**Exercise instructions:** Below are the entries. Transcribe exactly the lines from the one with "-- ==== Sys2Proof/Machine/Lookup.lean" through the one with "namespace Sys2Proof.Machine", ends included, and leave out all others.

(Stored data)
= Beginning of Section =

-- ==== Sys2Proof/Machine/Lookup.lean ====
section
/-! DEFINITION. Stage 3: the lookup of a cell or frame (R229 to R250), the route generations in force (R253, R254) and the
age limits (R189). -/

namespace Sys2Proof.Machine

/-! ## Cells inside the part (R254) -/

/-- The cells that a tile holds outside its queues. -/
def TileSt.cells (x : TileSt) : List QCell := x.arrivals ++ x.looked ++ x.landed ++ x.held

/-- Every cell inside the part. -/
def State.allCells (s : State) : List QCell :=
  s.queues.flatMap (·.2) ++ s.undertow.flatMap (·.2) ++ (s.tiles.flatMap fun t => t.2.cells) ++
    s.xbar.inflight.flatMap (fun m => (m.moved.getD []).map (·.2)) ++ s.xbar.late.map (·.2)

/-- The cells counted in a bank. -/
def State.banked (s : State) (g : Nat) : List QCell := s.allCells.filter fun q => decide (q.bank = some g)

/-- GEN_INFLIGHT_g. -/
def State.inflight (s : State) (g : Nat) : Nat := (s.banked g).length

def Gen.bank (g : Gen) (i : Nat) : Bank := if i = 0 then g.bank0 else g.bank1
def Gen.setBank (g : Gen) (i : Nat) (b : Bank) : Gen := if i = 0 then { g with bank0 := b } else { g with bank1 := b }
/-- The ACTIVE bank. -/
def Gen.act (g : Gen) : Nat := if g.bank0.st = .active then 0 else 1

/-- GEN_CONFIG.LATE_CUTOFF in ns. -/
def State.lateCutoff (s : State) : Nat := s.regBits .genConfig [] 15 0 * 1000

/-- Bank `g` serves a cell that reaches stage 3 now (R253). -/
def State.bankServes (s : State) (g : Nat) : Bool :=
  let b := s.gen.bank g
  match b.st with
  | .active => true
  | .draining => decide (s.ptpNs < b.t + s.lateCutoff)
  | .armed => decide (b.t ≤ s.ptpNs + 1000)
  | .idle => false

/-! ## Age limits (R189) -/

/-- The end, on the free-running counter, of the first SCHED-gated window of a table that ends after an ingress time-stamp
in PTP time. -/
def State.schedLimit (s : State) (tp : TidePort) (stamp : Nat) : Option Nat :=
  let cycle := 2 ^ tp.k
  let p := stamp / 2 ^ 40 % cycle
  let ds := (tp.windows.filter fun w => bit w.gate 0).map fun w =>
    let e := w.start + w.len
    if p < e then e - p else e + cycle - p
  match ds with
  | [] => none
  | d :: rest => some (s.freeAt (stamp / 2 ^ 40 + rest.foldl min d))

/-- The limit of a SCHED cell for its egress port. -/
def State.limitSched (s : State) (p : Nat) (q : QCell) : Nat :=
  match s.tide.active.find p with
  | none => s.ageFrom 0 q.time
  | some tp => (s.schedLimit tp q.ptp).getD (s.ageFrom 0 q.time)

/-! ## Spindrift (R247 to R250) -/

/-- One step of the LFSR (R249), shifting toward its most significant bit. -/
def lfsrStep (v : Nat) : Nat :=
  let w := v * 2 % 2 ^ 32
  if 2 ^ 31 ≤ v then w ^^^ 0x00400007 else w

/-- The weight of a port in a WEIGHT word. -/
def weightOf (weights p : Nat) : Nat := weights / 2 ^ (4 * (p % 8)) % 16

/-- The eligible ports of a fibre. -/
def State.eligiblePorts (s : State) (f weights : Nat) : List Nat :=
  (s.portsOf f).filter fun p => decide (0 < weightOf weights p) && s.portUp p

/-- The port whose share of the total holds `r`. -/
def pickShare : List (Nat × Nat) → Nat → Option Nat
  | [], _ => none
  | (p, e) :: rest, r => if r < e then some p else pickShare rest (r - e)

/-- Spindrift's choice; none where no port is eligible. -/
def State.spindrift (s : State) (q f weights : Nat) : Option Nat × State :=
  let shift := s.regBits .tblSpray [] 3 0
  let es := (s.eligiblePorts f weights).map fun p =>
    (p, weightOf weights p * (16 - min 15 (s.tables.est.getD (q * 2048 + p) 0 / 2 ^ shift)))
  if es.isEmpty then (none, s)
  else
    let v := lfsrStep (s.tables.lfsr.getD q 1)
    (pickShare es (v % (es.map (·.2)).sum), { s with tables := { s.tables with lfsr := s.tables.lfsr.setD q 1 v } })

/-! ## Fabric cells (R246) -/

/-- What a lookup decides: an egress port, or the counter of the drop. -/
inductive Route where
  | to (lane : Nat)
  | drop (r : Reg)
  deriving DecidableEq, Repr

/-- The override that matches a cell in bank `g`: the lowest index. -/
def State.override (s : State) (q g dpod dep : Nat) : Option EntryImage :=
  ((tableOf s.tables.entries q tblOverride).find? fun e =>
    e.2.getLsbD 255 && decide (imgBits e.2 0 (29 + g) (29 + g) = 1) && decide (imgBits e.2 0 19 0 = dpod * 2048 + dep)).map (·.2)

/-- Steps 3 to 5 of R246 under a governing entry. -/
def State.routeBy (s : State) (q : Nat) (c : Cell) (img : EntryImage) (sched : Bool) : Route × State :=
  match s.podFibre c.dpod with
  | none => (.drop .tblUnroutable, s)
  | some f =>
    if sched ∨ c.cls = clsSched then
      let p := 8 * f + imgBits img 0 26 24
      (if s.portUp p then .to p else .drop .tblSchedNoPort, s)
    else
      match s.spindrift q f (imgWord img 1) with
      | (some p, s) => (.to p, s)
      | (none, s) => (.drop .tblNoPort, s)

= End of Section =
= Beginning of Section =

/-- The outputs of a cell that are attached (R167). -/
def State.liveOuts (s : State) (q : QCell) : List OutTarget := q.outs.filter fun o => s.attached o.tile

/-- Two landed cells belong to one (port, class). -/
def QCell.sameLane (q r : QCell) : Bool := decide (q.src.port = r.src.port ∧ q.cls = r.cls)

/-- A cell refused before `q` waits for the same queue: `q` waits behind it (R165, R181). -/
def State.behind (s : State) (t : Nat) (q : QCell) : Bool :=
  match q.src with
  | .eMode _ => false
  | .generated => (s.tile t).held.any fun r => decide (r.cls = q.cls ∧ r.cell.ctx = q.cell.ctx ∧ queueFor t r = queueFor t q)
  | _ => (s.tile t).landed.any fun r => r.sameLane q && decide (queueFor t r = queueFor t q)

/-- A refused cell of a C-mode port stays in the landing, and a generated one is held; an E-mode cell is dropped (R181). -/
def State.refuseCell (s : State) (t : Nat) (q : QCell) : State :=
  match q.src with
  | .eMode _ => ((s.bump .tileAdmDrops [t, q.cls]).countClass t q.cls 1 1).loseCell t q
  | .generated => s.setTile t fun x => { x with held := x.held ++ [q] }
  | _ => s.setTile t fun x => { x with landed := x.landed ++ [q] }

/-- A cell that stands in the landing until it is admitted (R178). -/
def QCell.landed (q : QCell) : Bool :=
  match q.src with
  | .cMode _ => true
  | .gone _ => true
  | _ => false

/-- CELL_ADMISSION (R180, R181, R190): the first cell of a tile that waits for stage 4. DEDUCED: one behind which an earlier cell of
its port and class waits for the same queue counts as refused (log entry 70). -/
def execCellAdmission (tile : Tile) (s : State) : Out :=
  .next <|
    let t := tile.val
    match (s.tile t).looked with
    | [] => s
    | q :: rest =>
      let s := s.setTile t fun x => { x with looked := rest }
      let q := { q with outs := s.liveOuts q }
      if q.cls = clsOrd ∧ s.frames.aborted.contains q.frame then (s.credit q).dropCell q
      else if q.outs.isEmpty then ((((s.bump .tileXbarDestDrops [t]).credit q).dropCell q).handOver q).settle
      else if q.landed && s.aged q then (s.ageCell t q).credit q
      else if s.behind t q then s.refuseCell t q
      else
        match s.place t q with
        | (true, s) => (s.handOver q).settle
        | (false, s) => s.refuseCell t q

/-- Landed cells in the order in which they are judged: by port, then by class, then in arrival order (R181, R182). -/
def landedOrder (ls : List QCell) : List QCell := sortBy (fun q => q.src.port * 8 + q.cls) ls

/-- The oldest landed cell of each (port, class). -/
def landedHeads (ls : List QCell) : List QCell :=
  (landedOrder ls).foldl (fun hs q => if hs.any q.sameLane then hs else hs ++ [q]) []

= End of Section =

**Result:**
-- ==== Sys2Proof/Machine/Lookup.lean ====
section
/-! DEFINITION. Stage 3: the lookup of a cell or frame (R229 to R250), the route generations in force (R253, R254) and the
age limits (R189). -/

namespace Sys2Proof.Machine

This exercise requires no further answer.